What to do
Where a line in the material below has the string "none", please report it.

** Opening Given entries block **

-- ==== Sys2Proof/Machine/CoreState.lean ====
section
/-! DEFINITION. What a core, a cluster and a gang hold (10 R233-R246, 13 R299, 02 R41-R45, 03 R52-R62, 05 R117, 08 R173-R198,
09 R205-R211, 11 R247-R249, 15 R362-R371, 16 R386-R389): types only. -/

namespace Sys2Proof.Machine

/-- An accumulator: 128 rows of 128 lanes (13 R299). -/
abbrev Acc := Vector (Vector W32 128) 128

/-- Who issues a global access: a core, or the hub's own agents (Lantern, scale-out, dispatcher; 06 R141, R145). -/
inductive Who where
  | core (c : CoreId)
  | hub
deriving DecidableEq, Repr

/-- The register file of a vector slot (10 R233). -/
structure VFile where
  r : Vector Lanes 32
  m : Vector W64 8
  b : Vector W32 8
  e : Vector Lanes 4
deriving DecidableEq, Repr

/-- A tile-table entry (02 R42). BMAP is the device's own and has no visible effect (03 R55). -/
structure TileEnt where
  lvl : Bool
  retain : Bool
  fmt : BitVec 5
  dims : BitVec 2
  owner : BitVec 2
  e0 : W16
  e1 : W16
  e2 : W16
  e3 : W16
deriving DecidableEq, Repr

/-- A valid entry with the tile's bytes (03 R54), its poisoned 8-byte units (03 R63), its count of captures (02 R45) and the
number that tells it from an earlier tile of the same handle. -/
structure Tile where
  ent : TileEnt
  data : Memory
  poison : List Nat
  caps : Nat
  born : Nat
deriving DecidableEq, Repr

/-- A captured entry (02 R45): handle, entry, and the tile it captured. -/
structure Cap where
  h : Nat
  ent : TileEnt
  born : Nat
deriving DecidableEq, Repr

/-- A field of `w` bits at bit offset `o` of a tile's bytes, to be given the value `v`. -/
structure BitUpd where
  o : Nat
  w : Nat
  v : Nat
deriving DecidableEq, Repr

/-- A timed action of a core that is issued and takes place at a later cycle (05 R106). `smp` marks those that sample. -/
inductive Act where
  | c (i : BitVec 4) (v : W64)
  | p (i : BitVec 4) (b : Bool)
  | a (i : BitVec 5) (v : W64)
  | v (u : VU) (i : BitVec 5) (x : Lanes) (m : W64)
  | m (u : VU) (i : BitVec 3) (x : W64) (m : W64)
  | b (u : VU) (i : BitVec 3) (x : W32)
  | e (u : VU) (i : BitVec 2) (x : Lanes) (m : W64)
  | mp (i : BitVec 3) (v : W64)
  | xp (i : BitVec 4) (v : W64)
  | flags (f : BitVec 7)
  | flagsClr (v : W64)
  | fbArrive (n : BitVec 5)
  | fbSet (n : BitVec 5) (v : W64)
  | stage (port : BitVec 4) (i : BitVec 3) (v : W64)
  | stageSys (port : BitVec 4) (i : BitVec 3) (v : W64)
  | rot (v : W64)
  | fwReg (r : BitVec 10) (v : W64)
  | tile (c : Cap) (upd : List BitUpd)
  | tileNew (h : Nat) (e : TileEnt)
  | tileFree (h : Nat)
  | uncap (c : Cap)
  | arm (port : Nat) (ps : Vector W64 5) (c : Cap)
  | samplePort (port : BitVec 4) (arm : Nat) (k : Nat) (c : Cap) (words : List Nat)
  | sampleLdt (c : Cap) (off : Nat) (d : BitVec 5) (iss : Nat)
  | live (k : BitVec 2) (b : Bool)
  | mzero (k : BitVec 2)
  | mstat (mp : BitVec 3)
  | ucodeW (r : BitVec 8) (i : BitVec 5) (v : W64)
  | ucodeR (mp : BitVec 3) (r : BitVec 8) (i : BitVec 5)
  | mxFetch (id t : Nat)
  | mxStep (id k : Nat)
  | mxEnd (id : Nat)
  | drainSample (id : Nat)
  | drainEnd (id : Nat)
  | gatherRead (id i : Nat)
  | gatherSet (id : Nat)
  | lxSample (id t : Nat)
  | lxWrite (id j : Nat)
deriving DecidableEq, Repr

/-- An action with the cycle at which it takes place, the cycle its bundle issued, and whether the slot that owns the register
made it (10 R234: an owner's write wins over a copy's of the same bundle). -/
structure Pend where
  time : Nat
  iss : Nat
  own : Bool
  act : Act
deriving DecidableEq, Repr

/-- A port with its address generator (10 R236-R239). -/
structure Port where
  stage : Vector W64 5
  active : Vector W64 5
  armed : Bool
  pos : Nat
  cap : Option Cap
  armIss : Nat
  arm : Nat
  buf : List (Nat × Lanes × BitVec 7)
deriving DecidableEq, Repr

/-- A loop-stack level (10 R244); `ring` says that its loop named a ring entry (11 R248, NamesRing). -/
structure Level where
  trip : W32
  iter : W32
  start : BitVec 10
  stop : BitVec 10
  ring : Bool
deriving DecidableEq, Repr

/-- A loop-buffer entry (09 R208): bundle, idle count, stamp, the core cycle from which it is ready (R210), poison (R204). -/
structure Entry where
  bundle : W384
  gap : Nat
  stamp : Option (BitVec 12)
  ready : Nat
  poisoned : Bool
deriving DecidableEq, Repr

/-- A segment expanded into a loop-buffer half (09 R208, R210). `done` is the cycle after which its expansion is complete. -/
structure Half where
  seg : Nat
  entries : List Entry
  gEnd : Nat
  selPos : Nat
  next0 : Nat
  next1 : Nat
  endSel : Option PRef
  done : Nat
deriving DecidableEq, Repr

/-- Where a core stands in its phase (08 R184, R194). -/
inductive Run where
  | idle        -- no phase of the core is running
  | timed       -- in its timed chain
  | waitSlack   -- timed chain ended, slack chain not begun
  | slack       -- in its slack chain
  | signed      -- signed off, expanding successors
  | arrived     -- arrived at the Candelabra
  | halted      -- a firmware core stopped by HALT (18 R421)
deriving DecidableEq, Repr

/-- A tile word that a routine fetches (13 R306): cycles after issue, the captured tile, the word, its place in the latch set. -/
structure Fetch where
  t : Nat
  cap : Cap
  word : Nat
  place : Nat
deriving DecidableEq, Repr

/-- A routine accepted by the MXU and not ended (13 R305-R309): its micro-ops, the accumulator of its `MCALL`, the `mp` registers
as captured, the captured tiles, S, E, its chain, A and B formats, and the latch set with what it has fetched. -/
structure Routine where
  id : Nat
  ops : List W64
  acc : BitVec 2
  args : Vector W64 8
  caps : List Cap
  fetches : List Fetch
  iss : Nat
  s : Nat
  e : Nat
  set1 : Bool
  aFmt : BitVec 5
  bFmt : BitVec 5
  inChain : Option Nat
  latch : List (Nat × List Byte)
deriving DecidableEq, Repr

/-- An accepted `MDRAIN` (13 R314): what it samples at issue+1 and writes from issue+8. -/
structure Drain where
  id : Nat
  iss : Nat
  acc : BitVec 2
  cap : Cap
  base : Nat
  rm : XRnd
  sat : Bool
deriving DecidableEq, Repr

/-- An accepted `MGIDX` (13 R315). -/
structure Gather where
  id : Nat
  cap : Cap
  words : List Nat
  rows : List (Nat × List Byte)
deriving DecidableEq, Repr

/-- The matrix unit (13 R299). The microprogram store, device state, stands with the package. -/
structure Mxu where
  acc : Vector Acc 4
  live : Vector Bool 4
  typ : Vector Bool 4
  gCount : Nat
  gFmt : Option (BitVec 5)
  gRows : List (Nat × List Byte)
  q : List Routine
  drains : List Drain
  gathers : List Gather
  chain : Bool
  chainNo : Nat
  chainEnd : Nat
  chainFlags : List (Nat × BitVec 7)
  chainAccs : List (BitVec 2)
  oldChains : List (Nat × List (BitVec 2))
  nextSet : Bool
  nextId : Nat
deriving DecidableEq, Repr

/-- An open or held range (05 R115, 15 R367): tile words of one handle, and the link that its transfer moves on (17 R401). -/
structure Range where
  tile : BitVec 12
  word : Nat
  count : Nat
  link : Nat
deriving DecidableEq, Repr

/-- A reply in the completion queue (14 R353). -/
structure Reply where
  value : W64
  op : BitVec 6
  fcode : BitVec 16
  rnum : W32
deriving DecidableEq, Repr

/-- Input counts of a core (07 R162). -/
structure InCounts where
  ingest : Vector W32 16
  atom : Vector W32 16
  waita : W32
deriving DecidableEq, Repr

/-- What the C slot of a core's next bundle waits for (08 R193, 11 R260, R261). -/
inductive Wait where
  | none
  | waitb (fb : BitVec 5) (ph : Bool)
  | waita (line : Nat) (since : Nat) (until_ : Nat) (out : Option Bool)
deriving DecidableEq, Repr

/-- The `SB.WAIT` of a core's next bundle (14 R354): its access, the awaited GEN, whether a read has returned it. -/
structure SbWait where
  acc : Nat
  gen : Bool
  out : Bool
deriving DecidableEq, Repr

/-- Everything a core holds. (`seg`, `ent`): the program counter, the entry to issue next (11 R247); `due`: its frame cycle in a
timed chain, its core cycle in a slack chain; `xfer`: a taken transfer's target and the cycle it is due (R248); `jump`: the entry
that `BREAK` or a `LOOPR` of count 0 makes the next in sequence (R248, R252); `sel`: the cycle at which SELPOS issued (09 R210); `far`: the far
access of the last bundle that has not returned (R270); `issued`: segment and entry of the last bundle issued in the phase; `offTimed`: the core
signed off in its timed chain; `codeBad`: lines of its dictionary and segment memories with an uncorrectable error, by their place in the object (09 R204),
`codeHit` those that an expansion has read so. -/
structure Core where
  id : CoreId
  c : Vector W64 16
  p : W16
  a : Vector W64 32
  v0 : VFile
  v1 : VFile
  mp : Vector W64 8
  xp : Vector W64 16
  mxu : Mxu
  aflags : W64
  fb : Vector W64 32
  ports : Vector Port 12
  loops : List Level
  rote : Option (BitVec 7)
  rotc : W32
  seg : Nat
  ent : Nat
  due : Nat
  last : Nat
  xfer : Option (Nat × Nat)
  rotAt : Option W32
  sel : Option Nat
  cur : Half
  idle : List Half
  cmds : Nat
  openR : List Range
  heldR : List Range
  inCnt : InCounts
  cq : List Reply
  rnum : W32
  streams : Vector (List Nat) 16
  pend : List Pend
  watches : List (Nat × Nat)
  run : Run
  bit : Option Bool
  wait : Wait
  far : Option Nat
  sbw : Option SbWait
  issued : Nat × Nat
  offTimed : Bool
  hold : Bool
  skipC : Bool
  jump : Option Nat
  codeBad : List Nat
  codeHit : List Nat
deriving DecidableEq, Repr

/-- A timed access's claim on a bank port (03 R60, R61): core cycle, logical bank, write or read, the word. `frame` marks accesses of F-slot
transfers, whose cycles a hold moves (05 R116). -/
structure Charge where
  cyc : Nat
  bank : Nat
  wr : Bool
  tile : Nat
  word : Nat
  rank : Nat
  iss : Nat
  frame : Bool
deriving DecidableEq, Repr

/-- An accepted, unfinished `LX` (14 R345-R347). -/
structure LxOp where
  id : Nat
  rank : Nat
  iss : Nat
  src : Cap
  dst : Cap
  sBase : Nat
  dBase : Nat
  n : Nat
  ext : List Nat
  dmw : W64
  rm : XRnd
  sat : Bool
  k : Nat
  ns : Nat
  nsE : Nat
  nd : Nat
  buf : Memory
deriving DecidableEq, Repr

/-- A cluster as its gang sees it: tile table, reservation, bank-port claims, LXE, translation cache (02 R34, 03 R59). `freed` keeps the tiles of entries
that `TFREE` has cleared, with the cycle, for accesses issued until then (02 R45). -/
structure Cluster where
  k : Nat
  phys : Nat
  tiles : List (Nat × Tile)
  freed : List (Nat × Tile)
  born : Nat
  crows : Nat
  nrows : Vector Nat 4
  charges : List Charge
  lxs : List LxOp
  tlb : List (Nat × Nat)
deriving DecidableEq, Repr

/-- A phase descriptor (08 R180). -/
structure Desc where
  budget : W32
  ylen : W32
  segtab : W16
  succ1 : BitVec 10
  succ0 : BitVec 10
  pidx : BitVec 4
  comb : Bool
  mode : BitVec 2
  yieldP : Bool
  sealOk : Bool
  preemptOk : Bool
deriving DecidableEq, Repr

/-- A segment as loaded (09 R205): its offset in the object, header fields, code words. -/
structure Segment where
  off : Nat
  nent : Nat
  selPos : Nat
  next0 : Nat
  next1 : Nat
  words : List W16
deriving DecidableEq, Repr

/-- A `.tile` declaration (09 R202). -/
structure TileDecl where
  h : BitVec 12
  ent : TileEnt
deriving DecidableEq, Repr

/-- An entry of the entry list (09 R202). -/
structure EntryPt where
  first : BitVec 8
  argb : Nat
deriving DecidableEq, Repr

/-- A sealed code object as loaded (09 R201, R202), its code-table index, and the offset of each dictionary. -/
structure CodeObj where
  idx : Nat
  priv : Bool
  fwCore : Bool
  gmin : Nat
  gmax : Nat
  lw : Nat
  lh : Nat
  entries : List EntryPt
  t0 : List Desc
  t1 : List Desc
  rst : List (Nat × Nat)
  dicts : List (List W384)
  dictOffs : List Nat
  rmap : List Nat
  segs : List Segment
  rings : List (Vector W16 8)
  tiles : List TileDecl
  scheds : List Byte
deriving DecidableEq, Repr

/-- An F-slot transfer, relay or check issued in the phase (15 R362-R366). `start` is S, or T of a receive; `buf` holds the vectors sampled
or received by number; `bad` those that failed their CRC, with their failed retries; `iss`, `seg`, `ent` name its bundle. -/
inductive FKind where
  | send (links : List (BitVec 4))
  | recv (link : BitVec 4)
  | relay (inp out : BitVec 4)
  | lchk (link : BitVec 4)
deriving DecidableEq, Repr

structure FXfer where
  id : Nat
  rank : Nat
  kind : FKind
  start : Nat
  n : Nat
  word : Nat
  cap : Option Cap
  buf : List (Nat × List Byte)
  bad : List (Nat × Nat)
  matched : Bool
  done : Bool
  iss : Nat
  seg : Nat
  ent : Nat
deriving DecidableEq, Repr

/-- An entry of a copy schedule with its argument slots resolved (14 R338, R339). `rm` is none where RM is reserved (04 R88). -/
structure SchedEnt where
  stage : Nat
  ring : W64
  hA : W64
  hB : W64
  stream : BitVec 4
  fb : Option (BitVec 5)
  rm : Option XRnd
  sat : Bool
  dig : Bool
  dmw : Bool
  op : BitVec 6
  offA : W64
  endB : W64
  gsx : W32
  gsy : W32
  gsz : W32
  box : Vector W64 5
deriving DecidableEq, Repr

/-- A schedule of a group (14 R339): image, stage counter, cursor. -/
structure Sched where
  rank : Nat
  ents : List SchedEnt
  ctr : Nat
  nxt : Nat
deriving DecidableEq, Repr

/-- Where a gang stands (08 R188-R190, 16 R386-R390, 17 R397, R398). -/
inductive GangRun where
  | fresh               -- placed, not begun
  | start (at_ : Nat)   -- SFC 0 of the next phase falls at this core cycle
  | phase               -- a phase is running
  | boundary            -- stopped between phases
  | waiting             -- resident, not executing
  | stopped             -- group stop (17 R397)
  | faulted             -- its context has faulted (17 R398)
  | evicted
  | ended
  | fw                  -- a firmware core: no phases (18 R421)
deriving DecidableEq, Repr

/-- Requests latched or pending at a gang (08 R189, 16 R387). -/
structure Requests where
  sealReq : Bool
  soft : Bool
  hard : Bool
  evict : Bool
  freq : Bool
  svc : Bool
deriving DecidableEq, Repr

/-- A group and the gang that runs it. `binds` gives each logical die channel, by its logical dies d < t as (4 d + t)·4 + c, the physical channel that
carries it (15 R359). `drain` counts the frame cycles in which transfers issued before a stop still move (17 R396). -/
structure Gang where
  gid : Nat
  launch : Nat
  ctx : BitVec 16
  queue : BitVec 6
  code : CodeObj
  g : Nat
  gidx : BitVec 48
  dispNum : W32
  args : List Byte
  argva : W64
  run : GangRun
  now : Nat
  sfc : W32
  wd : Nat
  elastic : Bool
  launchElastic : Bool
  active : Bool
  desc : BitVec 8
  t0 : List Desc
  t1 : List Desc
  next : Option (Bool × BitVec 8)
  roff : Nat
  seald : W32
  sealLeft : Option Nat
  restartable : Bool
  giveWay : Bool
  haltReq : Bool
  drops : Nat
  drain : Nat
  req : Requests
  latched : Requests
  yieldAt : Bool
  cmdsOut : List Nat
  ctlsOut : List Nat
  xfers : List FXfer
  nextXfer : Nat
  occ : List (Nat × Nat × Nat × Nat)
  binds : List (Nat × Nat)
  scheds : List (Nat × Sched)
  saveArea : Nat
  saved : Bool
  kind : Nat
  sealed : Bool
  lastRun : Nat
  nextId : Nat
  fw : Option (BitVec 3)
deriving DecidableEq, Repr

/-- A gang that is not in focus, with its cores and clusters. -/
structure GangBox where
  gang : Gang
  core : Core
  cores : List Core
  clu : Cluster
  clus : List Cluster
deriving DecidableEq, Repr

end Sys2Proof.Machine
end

** Closing Given entries block **

Reply
  | none
/-- An entry of a copy schedule with its argument slots resolved (14 R338, R339). `rm` is none where RM is reserved (04 R88). -/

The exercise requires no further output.